Ben Nadel at the New York ColdFusion User Group (Jun. 2008) with: Ye Wang
Ben Nadel at the New York ColdFusion User Group (Jun. 2008) with: Ye Wang

Child Animations Have To Inherit Transition-Property In AngularJS 1.2 And 1.3

By Ben Nadel on

A couple of weeks ago, I demonstrated that animating static child elements, in AngularJS 1.4, involved the use of the "transition-delay" CSS property. Unfortunately, when I went to apply this in an AngularJS 1.2 application, I discovered that the use of "transition-delay" was actually part of the 1.4 rewrite.
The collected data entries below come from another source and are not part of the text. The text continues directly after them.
-- ==== Sys2Proof/Laws/EffectsTime.lean ====
section
/-! SUPPORT. The effects of each operation of Machine/ (Command.lean, Lent.lean, Arbiter.lean, Synth.lean, Time.lean): the primitive changes it may make, as a mask. -/
namespace Sys2Proof.Machine
open Sys2Proof
set_option linter.unusedTactic false
set_option linter.unreachableTactic false
set_option linter.unusedVariables false
set_option linter.unusedSimpArgs false
variable {A : Nat} {P : State → Prop}

theorem State.setStatus_keeps (hP : Keeps A P) (hA : Sub 0x3 A) {s : State} {code outcome id cause : Nat} (hs : P s) : P (State.setStatus s code outcome id cause) := by
  unfold State.setStatus
  repeat' first
    | with_reducible assumption
    | with_reducible refine hP.wrAny (hA.mono (by decide)) _ _ _ ?_

theorem State.endPending_keeps (hP : Keeps A P) (hA : Sub 0x2000008008003eb A) {s : State} {outcome cause : Nat} (hs : P s) : P (State.endPending s outcome cause) := by
  unfold State.endPending
  repeat' first
    | with_reducible assumption
    | lift_lets -underBinder
    | (intro x; revert x; refine keeps_let P ?_ (fun _ _ => ?_))
    | (intro x; clear_value x)
    | with_reducible refine State.post_keeps hP (hA.mono (by decide)) ?_
    | with_reducible refine State.setStatus_keeps hP (hA.mono (by decide)) ?_
    | with_reducible refine State.journalAt_keeps hP (hA.mono (by decide)) ?_
    | with_reducible refine keeps_ite ?_ ?_
    | split
    | (rw [State.mk_run]; apply hP.run (hA.mono (by decide)))
    | with_reducible refine keeps_pair (by assumption) ?_
    | with_reducible refine keeps_pair₂ (by assumption) ?_

theorem State.doArm_keeps (hP : Keeps A P) (hA : Sub 0x1a002278149347ef A) {s : State} {a : Agent} (hs : P s) : P (State.doArm s a) := by
  unfold State.doArm
  repeat' first
    | with_reducible assumption
    | with_reducible refine State.setRunState_keeps hP (hA.mono (by decide)) ?_
    | with_reducible refine State.armUnits_keeps hP (hA.mono (by decide)) ?_

theorem State.doStart_keeps (hP : Keeps A P) (hA : Sub 0xa0042080380c7ef A) {s : State} {at_ : Option DTime} {a : Agent} (hs : P s) : P (State.doStart s at_ a) := by
  unfold State.doStart
  repeat' first
    | with_reducible assumption
    | with_reducible refine State.setRunState_keeps hP (hA.mono (by decide)) ?_
    | with_reducible refine State.startUnits_keeps hP (hA.mono (by decide)) ?_

theorem State.doStop_keeps (hP : Keeps A P) (hA : Sub 0xa000218008847ef A) {s : State} {a : Agent} {internal : Bool} (hs : P s) : P (State.doStop s a internal) := by
  unfold State.doStop
  repeat' first
    | with_reducible assumption
    | lift_lets -underBinder
    | (intro x; revert x; refine keeps_let P ?_ (fun _ _ => ?_))
    | (intro x; clear_value x)
    | with_reducible refine State.forEach_keeps hP (hA.mono (by decide)) ?_ (fun _ _ _ => ?_)
    | with_reducible refine State.closeRun_keeps hP (hA.mono (by decide)) ?_
    | with_reducible refine State.setRunState_keeps hP (hA.mono (by decide)) ?_
    | with_reducible refine State.settleStop_keeps hP (hA.mono (by decide)) ?_
    | with_reducible refine State.stopUnits_keeps hP (hA.mono (by decide)) ?_
    | fail_if_no_progress beta_reduce
    | split
    | (rw [State.mk_recordingRegions]; apply hP.recordingRegions (hA.mono (by decide)))
    | with_reducible refine keeps_pair (by assumption) ?_
    | with_reducible refine keeps_pair₂ (by assumption) ?_

theorem State.doAbort_keeps (hP : Keeps A P) (hA : Sub 0xa000218048947ef A) {s : State} {a : Agent} {internal : Bool} (hs : P s) : P (State.doAbort s a internal) := by
  unfold State.doAbort
  repeat' first
    | with_reducible assumption
    | lift_lets -underBinder
    | (intro x; revert x; refine keeps_let P ?_ (fun _ _ => ?_))
    | (intro x; clear_value x)
    | with_reducible refine State.abortUnits_keeps hP (hA.mono (by decide)) ?_
    | with_reducible refine State.setRunState_keeps hP (hA.mono (by decide)) ?_
    | with_reducible refine keeps_ite ?_ ?_
    | split

theorem State.sendCommand_keeps (hP : Keeps A P) (hA : Sub 0x2008000088003eb A) {s : State} {c : SwarmCmd} {up : Bool} {origin : BitVec 11} {hops : BitVec 5} {own : SwarmReply} (hs : P s) : P (State.sendCommand s c up origin hops own) := by
  unfold State.sendCommand
  repeat' first
    | with_reducible assumption
    | lift_lets -underBinder
    | (intro x; revert x; refine keeps_let P ?_ (fun _ _ => ?_))
    | (intro x; clear_value x)
    | with_reducible refine State.forEach_keeps hP (hA.mono (by decide)) ?_ (fun _ _ _ => ?_)
    | with_reducible refine State.sendReliable_keeps hP (hA.mono (by decide)) ?_
    | with_reducible refine State.modSwarm_keeps hP (hA.mono (by decide)) ?_
    | with_reducible refine hP.wr (hA.mono (by decide)) _ _ _ (by first | omega | (simp only [tbPage, jrnlPage, svcPage, swarmPage, eslPage, dmaPage, synPage, domPage, linkPage, dmacPage, chPage, regPage, blkPage, bankPage]; omega)) ?_
    | fail_if_no_progress beta_reduce
    | with_reducible refine keeps_ite ?_ ?_
    | split

theorem State.issue_keeps (hP : Keeps A P) (hA : Sub 0x2008000088003eb A) {s : State} {code : Nat} {start : DTime} (hs : P s) : P (State.issue s code start) := by
  unfold State.issue
  repeat' first
    | with_reducible assumption
    | lift_lets -underBinder
    | (intro x; revert x; refine keeps_let P ?_ (fun _ _ => ?_))
    | (intro x; clear_value x)
    | with_reducible refine State.sendCommand_keeps hP (hA.mono (by decide)) ?_
    | with_reducible refine State.modSwarm_keeps hP (hA.mono (by decide)) ?_
    | fail_if_no_progress beta_reduce

theorem State.queenDecides_keeps (hP : Keeps A P) (hA : Sub 0x1a00a2781c9b47ef A) {s : State} {c : SwarmCmd} {r : SwarmReply} (hs : P s) : P (State.queenDecides s c r) := by
  unfold State.queenDecides
  repeat' first
    | with_reducible assumption
    | lift_lets -underBinder
    | (intro x; revert x; refine keeps_let P ?_ (fun _ _ => ?_))
    | (intro x; clear_value x)
    | with_reducible refine State.modSwarm_keeps hP (hA.mono (by decide)) ?_
    | with_reducible refine State.doArm_keeps hP (hA.mono (by decide)) ?_
    | with_reducible refine State.endPending_keeps hP (hA.mono (by decide)) ?_
    | with_reducible refine State.raise_keeps hP (hA.mono (by decide)) ?_
    | with_reducible refine State.issue_keeps hP (hA.mono (by decide)) ?_
    | with_reducible refine State.unitEvent_keeps hP (hA.mono (by decide)) ?_
    | with_reducible refine hP.wrAny (hA.mono (by decide)) _ _ _ ?_
    | with_reducible refine State.doAbort_keeps hP (hA.mono (by decide)) ?_
    | fail_if_no_progress beta_reduce
    | with_reducible refine keeps_ite ?_ ?_
    | split

theorem State.finishRun_keeps (hP : Keeps A P) (hA : Sub 0x2008000088003eb A) {s : State} {run : CmdRun} (hs : P s) : P (State.finishRun s run) := by
  unfold State.finishRun
  repeat' first
    | with_reducible assumption
    | lift_lets -underBinder
    | (intro x; revert x; refine keeps_let P ?_ (fun _ _ => ?_))
    | (intro x; clear_value x)
    | with_reducible refine State.modSwarm_keeps hP (hA.mono (by decide)) ?_
    | with_reducible refine State.post_unit hP (hA.mono (by decide)) (by first | omega | (simp only [tbPage, jrnlPage, svcPage, swarmPage, eslPage, dmaPage, synPage, domPage, linkPage, dmacPage, chPage, regPage, blkPage, bankPage]; omega)) ?_
    | with_reducible refine State.setFld_unit hP (hA.mono (by decide)) (by first | omega | (simp only [tbPage, jrnlPage, svcPage, swarmPage, eslPage, dmaPage, synPage, domPage, linkPage, dmacPage, chPage, regPage, blkPage, bankPage]; omega)) ?_
    | with_reducible refine State.sendReliable_keeps hP (hA.mono (by decide)) ?_
    | fail_if_no_progress beta_reduce
    | with_reducible refine keeps_ite ?_ ?_
    | split

theorem State.finishRuns_keeps (hP : Keeps A P) (hA : Sub 0x1a00a2781c9b47ef A) {s : State} {l0 : Nat} (hs : P s) : P (State.finishRuns s l0) := by
  induction l0 generalizing s with
  | zero =>
    unfold State.finishRuns
    repeat' first
      | with_reducible assumption
      | lift_lets -underBinder
      | (intro x; revert x; refine keeps_let P ?_ (fun _ _ => ?_))
      | (intro x; clear_value x)
      | with_reducible refine State.finishRun_keeps hP (hA.mono (by decide)) ?_
      | with_reducible refine State.queenDecides_keeps hP (hA.mono (by decide)) ?_
      | fail_if_no_progress beta_reduce
      | with_reducible refine keeps_ite ?_ ?_
      | split
      | with_reducible refine keeps_pair (by assumption) ?_
      | with_reducible refine keeps_pair₂ (by assumption) ?_
  | succ m ih =>
    unfold State.finishRuns
    repeat' first
      | with_reducible assumption
      | lift_lets -underBinder
      | (intro x; revert x; refine keeps_let P ?_ (fun _ _ => ?_))
      | (intro x; clear_value x)
      | with_reducible refine ih ?_
      | with_reducible refine State.finishRun_keeps hP (hA.mono (by decide)) ?_
      | with_reducible refine State.queenDecides_keeps hP (hA.mono (by decide)) ?_
      | fail_if_no_progress beta_reduce
      | with_reducible refine keeps_ite ?_ ?_
      | split
      | with_reducible refine keeps_pair (by assumption) ?_
      | with_reducible refine keeps_pair₂ (by assumption) ?_

theorem State.settleRuns_keeps (hP : Keeps A P) (hA : Sub 0x1a00a2781c9b47ef A) {s : State} (hs : P s) : P (State.settleRuns s) := by
  unfold State.settleRuns
  repeat' first
    | with_reducible assumption
    | with_reducible refine State.finishRuns_keeps hP (hA.mono (by decide)) ?_

theorem State.carryOut_keeps (hP : Keeps A P) (hA : Sub 0x1a00e2781f9bc7ef A) {s : State} {c : SwarmCmd} (hs : P s) : P (State.carryOut s c).2 := by
  unfold State.carryOut
  dsimp only
  repeat' first
    | with_reducible assumption
    | lift_lets -underBinder
    | (intro x; revert x; refine keeps_let P ?_ (fun _ _ => ?_))
    | (intro x; clear_value x)
    | with_reducible refine State.journalAt_keeps hP (hA.mono (by decide)) ?_
    | with_reducible refine State.refuseArm_keeps hP (hA.mono (by decide)) ?_
    | with_reducible refine State.raiseEvent_keeps hP (hA.mono (by decide)) ?_
    | with_reducible refine State.raise_unit hP (hA.mono (by decide)) (by first | omega | (simp only [tbPage, jrnlPage, svcPage, swarmPage, eslPage, dmaPage, synPage, domPage, linkPage, dmacPage, chPage, regPage, blkPage, bankPage]; omega)) ?_
    | with_reducible refine State.doArm_keeps hP (hA.mono (by decide)) ?_
    | with_reducible refine State.doStart_keeps hP (hA.mono (by decide)) ?_
    | with_reducible refine State.doStop_keeps hP (hA.mono (by decide)) ?_
    | with_reducible refine State.doAbort_keeps hP (hA.mono (by decide)) ?_
    | fail_if_no_progress beta_reduce
    | with_reducible refine keeps_ite ?_ ?_
    | split
    | with_reducible refine keeps_pair (by assumption) ?_
    | with_reducible refine keeps_pair₂ (by assumption) ?_

theorem State.takeCommand_keeps (hP : Keeps A P) (hA : Sub 0x1a00e2781f9bc7ef A) {s : State} {origin : BitVec 11} {hops : BitVec 5} {c : SwarmCmd} (hs : P s) : P (State.takeCommand s origin hops c) := by
  unfold State.takeCommand
  repeat' first
    | with_reducible assumption
    | with_reducible refine State.carryOut_keeps hP (hA.mono (by decide)) ?_
    | with_reducible refine State.sendCommand_keeps hP (hA.mono (by decide)) ?_
    | with_reducible refine State.settleRuns_keeps hP (hA.mono (by decide)) ?_
    | with_reducible refine State.modSwarm_keeps hP (hA.mono (by decide)) ?_
    | with_reducible refine keeps_ite ?_ ?_
    | split
    | with_reducible refine keeps_pair (by assumption) ?_
    | with_reducible refine keeps_pair₂ (by assumption) ?_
AngularJS 1.2 (and 1.3 for that matter) use a different means of blocking animations during the configuration phase. After a couple of hours adding "debugger" and "console.log()" statements, I finally figured out what was going on. And, unfortunately, animating child elements in AngularJS 1.2 requires a slightly less elegant approach.


 
 
 

 
 
 
 
 

Run this demo in my JavaScript Demos project on GitHub.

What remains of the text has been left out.